From the autoionization of water, I've learned that water is in equilibrium with $\ce{H3O+}$ and $\ce{OH-}$, but it has an equilibrium constant of $K_\text{eq} = 10^{-14}$. So more often than not I suppose, water should not be protonated and the $\Delta G^\circ$ at standard state for protonating/deprotonating water would be rather large and positive.

In the mechanisms I've seen, the protonation of water happens in some sort of acidic conditions. For example, the mechanism of the oxidation of alcohols with $\ce{NaOCl}$ (from Wade "Organic Chemistry" 9th Edition pg 508; I made some annotations to illustrate my question)

Mechanism of oxidation of alcohols with NaOCl taken from Wade "Organic Chemistry" 9th edition pg 508

In the second step of "Formation of an alkyl hypochlorite derivative," I see water come in and deprotonate the oxygen. The way I'm seeing it, such acid/base reactions can only happen if they result in the formation of weaker conjugate acids and weaker conjugate bases. So does that mean the intermediate they show which gets deprotonated is a stronger acid than the $\ce{H3O+}$ that is formed (and I believe $\ce{H3O+}$ has a $\mathrm{p}K_\mathrm{a}=0$ so that intermediate would have a $\mathrm{p}K_\mathrm{a} < 0$)? And the alkyl hypochlorite that is formed is a weaker base than $\ce{H2O}$ (and I think $\ce{H2O}$ has a $\mathrm{p}K_\mathrm{b} = 14$ so that alkyl hypochlorite would have a $\mathrm{p}K_\mathrm{b} > 14$)?

Something bothers me about thinking that the intermediate is a stronger acid than $\ce{H3O+}$ and the alkyl hypochlorite is more basic than water, and I'm not sure I'm thinking about this in the right way.
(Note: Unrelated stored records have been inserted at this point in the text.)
/-- Comparing the states before and after a command adds to the outputs one assertion of each interrupt source whose level is
high now and was not before, and sets its pending bit in its APLIC domain; it sets no other source's. It notes the trouble bits
gained for the present clock, and changes nothing else. (R54, R210, R211, R384, R734, R786, R841.) -/
def Obligations.TroubleAssertsSources : Prop :=
  ∀ s t : State,
    let u := troubleEdges s t
    let rose := fun n => n ∈ levelSources t ∧ n ∉ levelSources s
    u = { t with
      out := u.out
      clock := { t.clock with raised := u.clock.raised }
      aplic := { t.aplic with
        root := { t.aplic.root with pend := u.aplic.root.pend }
        child := { t.aplic.child with pend := u.aplic.child.pend } } } ∧
    t.out <:+ u.out ∧ (∀ n, rose n → OutEvent.aplic n ∈ u.out) ∧ (∀ e ∈ u.out, e ∈ t.out ∨ ∃ n, e = .aplic n ∧ rose n) ∧
    (∀ n, 1 ≤ n → n < 512 →
      (u.aplic.root.pend.getLsbD n = true ↔ t.aplic.root.pend.getLsbD n = true ∨ (rose n ∧ rootSource t n = true)) ∧
      (u.aplic.child.pend.getLsbD n = true ↔ t.aplic.child.pend.getLsbD n = true ∨ (rose n ∧ rootSource t n = false))) ∧
    (troubleWords t = troubleWords s → u.clock = t.clock)

/-- State.reset has every memory in canonical form, every table of parts rising, an empty queue, no output, CT, MT and the trouble
registers 0, the supply off, no light table, every hart in reset in M-mode outside an enclave, every ring disabled with sequence
0, every lane DISABLED, every channel disarmed with thresholds at the ends of the range. Values the spec does not give are the
model's choice (log 1). (R58, R59, R168, R173, R739, R789.) -/
def Obligations.ResetState : Prop :=
  let s := State.reset
  MemoryInv s ∧ s.pending = [] ∧ s.out = [] ∧ s.ct.now = 0 ∧ s.ct.mt = 0 ∧ s.ct.trouble = 0 ∧ s.pwr.supply = .off ∧ s.pwr.trouble = 0 ∧
    s.up.trouble = 0 ∧ s.lb.trouble = 0 ∧ s.kp.trouble = 0 ∧ s.viol = [] ∧ s.lt.applied = false ∧
    (∀ h : HartId, (s.hart h).inReset = true ∧ (s.hart h).priv = .m ∧ (s.hart h).kenc = 0) ∧
    (∀ r, (s.ring r).enabled = false ∧ (s.ring r).acceptSeq = 0 ∧ (s.ring r).cmds = []) ∧
    (∀ n, (s.lane n).st = .disabled ∧ (s.chan n).hi = 8388607 ∧ (s.chan n).lo = -8388608 ∧ (s.chan n).armed = false)
end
If acidic conditions make water more basic and more likely to be protonated into $\ce{H3O+}$, how come it starts taking protons from the intermediate in this mechanism instead of just taking protons from the acid that induced acidic conditions (which I think is $\ce{CH3COOH}$ in this case)? Is that intermediate in the mechanism really more acidic than the $\ce{H3O+}$ that forms?

And why do the acidic conditions of lots of protons dissolved in solution lead to more protonation of water -- wouldn't the dissociation of the acid (that's causing acidic conditions in the mechanism) lead to a greater amount of $\ce{H3O+}$? So shouldn't that shift the equilibrium in (2) to the left, leading to less protonated water?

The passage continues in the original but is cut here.